→ **TASK DESCRIPTION**
Reproduce exactly the lines below from the one containing "hlevel⟩ => ?_⟩" through the one containing "rw [takeCounter_limit, h, ranged_none]", including both, and nothing else.
** RECORDS TO PROCESS follows **
/-- R17, R30, R51, R79, R98, R119, R142, R160, R179, R180: the machine right after a full reset. -/
def Obligations.ResetState : Prop :=
  let s := State.reset
  (s.motion.state = .start ∧ s.brakeLine = true ∧ s.motion.dPrev = 0 ∧ s.motion.immediate = false
    ∧ s.motion.atStation = false ∧ s.motion.stopVoice = false ∧ s.motion.resumeVoice = false)
  ∧ (s.link.access = .idle ∧ s.link.k = 3 ∧ s.link.queue = [] ∧ s.link.beaconTimer = none ∧ s.link.beaconDue = none
    ∧ s.link.seq = 0 ∧ s.link.lastRefusal = none ∧ s.link.ownHeard = none ∧ s.link.silence = none
    ∧ s.link.silent = false ∧ s.link.onAir = none ∧ s.link.ownAddress = 0)
  ∧ ((∀ a, s.peer a = none) ∧ s.route = none ∧ s.claims = [])
  ∧ (s.tracker.pos = 0 ∧ s.tracker.conf = .unfixed ∧ s.tracker.expected = none ∧ s.tracker.misses = 0 ∧ s.speed = 0
    ∧ s.tracker.retrace = 0 ∧ s.tracker.lateral = 0 ∧ s.sinceMm = 65535 ∧ s.tracker.armed = false
    ∧ s.tracker.atBerth = false ∧ s.tracker.lap = 0)
  ∧ (s.restraint.running = false ∧ s.restraint.seats.length = 6
    ∧ ∀ q ∈ s.restraint.seats, q.state = .opened ∧ q.code = none ∧ q.reference = none ∧ q.solenoid = false ∧ q.pulse = none)
  ∧ (s.level = 0 ∧ s.cond.firstFault = none ∧ s.cond.frozen = false ∧ s.cond.durations = []
    ∧ (∀ c ∈ s.cond.records, c.latched = false ∧ c.escalated = false ∧ c.announcement = .none)
    ∧ ∀ c ∈ s.cond.counters, c.value = 0 ∧ c.tripped = false ∧ c.armed = false)
  ∧ (s.cues.table = [] ∧ s.cues.waiting = [])
  ∧ ((∀ v ∈ s.sound.voices, v.state = .idle) ∧ (∀ c ∈ s.sound.clips, c = none) ∧ s.sound.read = none
    ∧ s.sound.out = [0, 0, 0, 0])
  ∧ s.loader.progress = .loading ∧ s.resetHeld = false ∧ s.pending = []

/-- Every invariant stated below holds right after reset. -/
def Obligations.InvariantsAtReset : Prop :=
  LinkOk State.reset ∧ ClaimsOk State.reset ∧ PeersOk State.reset ∧ TablesOk State.reset ∧ Still State.reset
    ∧ LevelOk State.reset

/-! ## What every step keeps -/

/-- Table 1.1, R1, R2, R6. -/
def Obligations.LinkKept : Prop := Kept LinkOk

/-- R80, R97. -/
def Obligations.ClaimsKept : Prop := Kept ClaimsOk

/-- R18, R30. -/
def Obligations.PeersKept : Prop := Kept PeersOk

/-- R38, R99, R121, R122, R135, R147, R161, R162. -/
def Obligations.TablesKept : Prop := Kept TablesOk

/-- R54 to R56, R78, R167 (log 6): after every step no motion state entry waits, no standing judgement is left to make,
and the fetch arbiter has nothing to grant. -/
def Obligations.StillKept : Prop := Kept Still

/-- R58, R59, R128: after every step the level has been handed on, and the motion state may stand at it: no vehicle in
READY above level 2, in RUNNING or HOLDING above level 5, in PARKED, STOPPING or STOPPED at level 7. -/
def Obligations.LevelKept : Prop := Kept LevelOk
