theorem conditionClip_iff (clips : List (Option Clip)) (v : Option Nat) (n : Nat) :
    (conditionClip clips v).value = some n ↔ v = some n ∧ ∃ c, clips[n]? = some (some c) := by
  have held : ∀ m : Nat, (clips[m]?).join.isSome = true ↔ ∃ c, clips[m]? = some (some c) := fun m => by
    simp [Option.isSome_iff_exists, Option.join_eq_some_iff]
  cases v with
  | none => simp [conditionClip]
  | some m =>
    unfold conditionClip
    dsimp only
    split
    · rename_i h
      rw [held] at h
      exact ⟨fun e => ⟨e, Option.some.inj e ▸ h⟩, fun e => e.1⟩
    · rename_i h
      rw [held] at h
      refine ⟨nofun, fun ⟨e, hn⟩ => absurd ?_ h⟩
      exact Option.some.inj e ▸ hn

section
variable (block : List Byte) (clips : List (Option Clip)) (id : Nat)

/-- R122: response and count of a condition are judged at its level. -/
theorem takeCondition_response : (responseValue (takeCondition block clips id).value.level
    (given8 block (conditionOffset id + 1))).value
      = ((takeCondition block clips id).value.announceFirst, (takeCondition block clips id).value.count) := rfl

/-- R125: a condition that answers directly keeps no clip. -/
theorem takeCondition_clip : (takeCondition block clips id).value.clip
    = if (takeCondition block clips id).value.announceFirst then
        (conditionClip clips (given8 block (conditionOffset id + 2))).value else none := rfl

theorem takeCondition_level_none (h : levelByte block id = none) :
    (takeCondition block clips id).value.level = defaultLevels.getD (id - 1) 1 := by
  show (ranged _ _ _ (levelByte block id)).value = _
  rw [h, ranged_none]

theorem takeCondition_level_some {v : Nat} (h : levelByte block id = some v) :
    (takeCondition block clips id).value.level = max (levelFloors.getD (id - 1) 1) (min 7 v) := by
  show (ranged _ _ _ (levelByte block id)).value = _
  rw [h, ranged_some (levelFloor_le _)]

theorem takeCondition_announceFirst_iff : (takeCondition block clips id).value.announceFirst = true ↔
    ∃ b, given8 block (conditionOffset id + 1) = some b ∧ 128 ≤ b ∧ (takeCondition block clips id).value.level ≤ 5 := by
  have hcases := responseValue_cases (takeCondition block clips id).value.level (given8 block (conditionOffset id + 1))
  rw [takeCondition_response] at hcases
  rcases hcases with ⟨hdirect, hnone⟩ | ⟨b, hb, hhigh, hlevel, hfirst⟩
  · refine ⟨fun h => absurd (h.symm.trans (Prod.mk.inj hdirect).1) (by decide), fun ⟨b, hb, hhigh, hlevel⟩ => ?_⟩
    have := hnone b hb
    omega
  · exact ⟨fun _ => ⟨b, hb, hhigh, hlevel⟩, fun _ => (Prod.mk.inj hfirst).1⟩

theorem takeCondition_count {b : Nat} (ha : (takeCondition block clips id).value.announceFirst = true)
    (hb : given8 block (conditionOffset id + 1) = some b) :
    (takeCondition block clips id).value.count = max 1 (min 7 (b - 128)) := by
  have hcases := responseValue_cases (takeCondition block clips id).value.level (given8 block (conditionOffset id + 1))
  rw [takeCondition_response, ha, hb] at hcases
  rcases hcases with ⟨hn, -⟩ | ⟨b', hb', -, -, hcount⟩
  · exact nomatch hn
  · rw [(Prod.mk.inj hcount).2, Option.some.inj hb']

theorem takeCondition_direct (ha : (takeCondition block clips id).value.announceFirst = false) :
    (takeCondition block clips id).value.count = 0 ∧ (takeCondition block clips id).value.clip = none := by
  have hcases := responseValue_cases (takeCondition block clips id).value.level (given8 block (conditionOffset id + 1))
  rw [takeCondition_response, ha] at hcases
  rw [takeCondition_clip, ha]
  rcases hcases with ⟨hcount, -⟩ | ⟨_, -, -, -, hn⟩
  · exact ⟨(Prod.mk.inj hcount).2, rfl⟩
  · exact nomatch hn

theorem takeCondition_clip_iff (n : Nat) : (takeCondition block clips id).value.clip = some n ↔
    (takeCondition block clips id).value.announceFirst = true ∧ given8 block (conditionOffset id + 2) = some n
      ∧ ∃ c, clips[n]? = some (some c) := by
  rw [takeCondition_clip, ← conditionClip_iff]
  cases (takeCondition block clips id).value.announceFirst <;> simp

end

/-! ## The values of a counter (R135, Table 7.5) -/

section
variable (block : List Byte) (k : Nat)

theorem takeCounter_limit : (takeCounter block k).value.limit
    = (ranged 1 65535 65535 (given16 block (counterOffset k + 8))).value := rfl

theorem takeCounter_limit_none (h : given16 block (counterOffset k + 8) = none) :
    (takeCounter block k).value.limit = 65535 := by
  rw [takeCounter_limit, h, ranged_none]

theorem takeCounter_limit_some {v : Nat} (h : given16 block (counterOffset k + 8) = some v) :
    (takeCounter block k).value.limit = max 1 v := by
  rw [takeCounter_limit, h, ranged_some (by decide), Nat.min_eq_right (Nat.le_of_lt_succ (given16_lt h))]

theorem takeCounter_limit_bounds : 1 ≤ (takeCounter block k).value.limit ∧ (takeCounter block k).value.limit ≤ 65535 :=
  ranged_bounds 1 65535 65535 _

theorem takeCounter_preset : (takeCounter block k).value.preset
    = min ((takeCounter block k).value.limit - 1) ((given16 block (counterOffset k + 6)).getD 0) := by
  show clampNat 0 ((takeCounter block k).value.limit - 1) _ = _
  rw [clampNat_eq (Nat.zero_le _), Nat.zero_max]

theorem takeCounter_preset_lt : (takeCounter block k).value.preset < (takeCounter block k).value.limit := by
  have hpos := (takeCounter_limit_bounds block k).1
  rw [takeCounter_preset]
  omega

theorem takeCounter_threshold_le : (takeCounter block k).value.threshold ≤ 63 :=
  Nat.le_of_lt_succ (Nat.mod_lt _ (by decide))

/-- Counter 1 is never chained (log 25). -/
theorem takeCounter_chained (h : (takeCounter block k).value.chained = true) : k ≠ 1 := by
  have hflag : (_ && k != 1) = true := h
  simp only [Bool.and_eq_true, bne_iff_ne] at hflag
  exact hflag.2

end

end Sys2Proof.StartUp
end

section
/-! The two resets (R180, R186): FULL_RESET with its end, and RESTART with the show restart. An entry into START or
FAULT that no cue waits for is handed on with nothing to follow, so that the state after a show restart is exact. -/
namespace Sys2Proof.StartUp
open Sys2Proof.Machine Sys2Proof.Safety Sys2Proof.RideLink Sys2Proof.Standing Sys2Proof.MotionControl

/-! ## FULL_RESET and FULL_RESET_END (R180, R76) -/

/-- An occurrence that may be made. -/
theorem latch_when_calm (b : Bool) (id : Nat) (s : State) : Calm s (if b then latch id s else s) := by
  split
  · exact latch_calm id s
  · exact Calm.refl s

theorem inputsAtReset_calm (s : State) : Calm s (inputsAtReset s) :=
  (latch_when_calm s.driveFaultIn 9 s).trans (latch_when_calm _ 10 _)

theorem inputsAtReset_released {s : State} (hd : s.driveFaultIn = false) (hl : s.localStopIn = false) :
    inputsAtReset s = s := by
  simp [inputsAtReset, hd, hl]

theorem inputsAtReset_driveFault {s : State} (ht : TablesOk s) (hd : s.driveFaultIn = true) :
    Latched (inputsAtReset s) 9 := by
  have hlatched : Latched (if s.driveFaultIn then latch 9 s else s) 9 := by
    rw [if_pos hd]
    exact latch_latched 9 s (by decide) (by rw [ht.records]; decide)
  exact hlatched.aside (latch_when_calm _ 10 _).toAside

theorem inputsAtReset_localStop {s : State} (ht : TablesOk s) (hl : s.localStopIn = true) :
    Latched (inputsAtReset s) 10 := by
  have hcalm := latch_when_calm s.driveFaultIn 9 s
  unfold inputsAtReset
  dsimp only
  rw [if_pos (hcalm.outside.localStopIn.trans hl)]
  exact latch_latched 10 _ (by decide) (by rw [hcalm.grows.length, ht.records]; decide)

theorem exec_fullResetEnd_held {s : State} (h : s.resetHeld = true) :
    exec .fullResetEnd s = .next (settle (inputsAtReset { s with resetHeld := false })) :=
  congrArg Host.Outcome.next (if_pos h)

/-- During the image load the arbiter has nothing to grant (R167). -/
theorem still_load_begins {s : State} (h : Still s) (hp : s.loader.progress = .loading) :
    Still { s with resetHeld := false } :=
  (still_iff _).mpr ⟨h.notices, (still_judged h).of_eq rfl rfl rfl, .inl (by simp [State.loading, hp])⟩

/-- Settles O10: the reset state by its definition, and its end by what an input found asserted makes of it. -/
theorem fullResetTaken : Obligations.FullResetTaken := by
  refine ⟨fun s => rfl, fun s hheld htables => ?_, fun s hheld hload hd hl hstill => ?_, fun s hheld => ?_⟩
  · have htables : TablesOk { s with resetHeld := false } := Tables.tablesOk_of_part htables rfl
    have haside := settle_aside (inputsAtReset { s with resetHeld := false })
    exact ⟨_, exec_fullResetEnd_held hheld, (inputsAtReset_calm _).toAside.trans haside,
      fun h => (inputsAtReset_driveFault htables h).aside haside, fun h => (inputsAtReset_localStop htables h).aside haside⟩
  · rw [exec_fullResetEnd_held hheld, inputsAtReset_released (s := { s with resetHeld := false }) hd hl,
      (still_load_begins hstill hload).settle]
  · exact congrArg Host.Outcome.next (if_neg (by simp [hheld]))

/-! ## Entries into START and FAULT handed on (R78) -/

/-- A motion state that the part enters by a load or a reset. -/
def LoadState (st : MotionState) : Prop := st = .start ∨ st = .fault

/-- The motion state is replaced, without its handing on. -/
def withState (st : MotionState) (s : State) : State := { s with motion := { s.motion with state := st } }

/-- The state after such an entry has been handed on: the unlock conditions are withdrawn (R116) and HOLD_LONG ends
(R137). -/
def enteredLoad (st : MotionState) (s : State) : State := endDuration .holdLong (withdrawUnlock (withState st s))

/-- R78: the handing on of an entry into START or FAULT that no cue waits for. -/
theorem deliver_loadState {st : MotionState} (h : LoadState st) {s : State} (hc : noMotionCue s st) :
    deliverBy waits st (withState st s) = enteredLoad st s := by
  have hnone : cuesWhere (fun t => t = .motion st.code) (enteredLoad st s) = [] := hc
  rcases h with rfl | rfl
  all_goals
    show occurWhereBy waits _ (enteredLoad _ s) = _
    rw [occurWhereBy, hnone]
    rfl

/-- With no entry waiting there is nothing to hand on. -/
theorem handNotices_quiet (n : Nat) {s : State} (h : s.motion.notices = []) : handNotices (n + 1) s = s := by
  rw [handNotices, h]

@[simp] theorem enteredLoad_settings (st : MotionState) (s : State) : (enteredLoad st s).settings = s.settings := rfl
@[simp] theorem enteredLoad_now (st : MotionState) (s : State) : (enteredLoad st s).now = s.now := rfl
** End of RECORDS TO PROCESS **
→ **ANSWER SPACE**
  · refine ⟨fun h => absurd (h.symm.trans (Prod.mk.inj hdirect).1) (by decide), fun ⟨b, hb, hhigh, hlevel⟩ => ?_⟩
    have := hnone b hb
    omega
  · exact ⟨fun _ => ⟨b, hb, hhigh, hlevel⟩, fun _ => (Prod.mk.inj hfirst).1⟩

theorem takeCondition_count {b : Nat} (ha : (takeCondition block clips id).value.announceFirst = true)
    (hb : given8 block (conditionOffset id + 1) = some b) :
    (takeCondition block clips id).value.count = max 1 (min 7 (b - 128)) := by
  have hcases := responseValue_cases (takeCondition block clips id).value.level (given8 block (conditionOffset id + 1))
  rw [takeCondition_response, ha, hb] at hcases
  rcases hcases with ⟨hn, -⟩ | ⟨b', hb', -, -, hcount⟩
  · exact nomatch hn
  · rw [(Prod.mk.inj hcount).2, Option.some.inj hb']

theorem takeCondition_direct (ha : (takeCondition block clips id).value.announceFirst = false) :
    (takeCondition block clips id).value.count = 0 ∧ (takeCondition block clips id).value.clip = none := by
  have hcases := responseValue_cases (takeCondition block clips id).value.level (given8 block (conditionOffset id + 1))
  rw [takeCondition_response, ha] at hcases
  rw [takeCondition_clip, ha]
  rcases hcases with ⟨hcount, -⟩ | ⟨_, -, -, -, hn⟩
  · exact ⟨(Prod.mk.inj hcount).2, rfl⟩
  · exact nomatch hn

theorem takeCondition_clip_iff (n : Nat) : (takeCondition block clips id).value.clip = some n ↔
    (takeCondition block clips id).value.announceFirst = true ∧ given8 block (conditionOffset id + 2) = some n
      ∧ ∃ c, clips[n]? = some (some c) := by
  rw [takeCondition_clip, ← conditionClip_iff]
  cases (takeCondition block clips id).value.announceFirst <;> simp

end

/-! ## The values of a counter (R135, Table 7.5) -/

section
variable (block : List Byte) (k : Nat)

theorem takeCounter_limit : (takeCounter block k).value.limit
    = (ranged 1 65535 65535 (given16 block (counterOffset k + 8))).value := rfl

theorem takeCounter_limit_none (h : given16 block (counterOffset k + 8) = none) :
    (takeCounter block k).value.limit = 65535 := by
  rw [takeCounter_limit, h, ranged_none]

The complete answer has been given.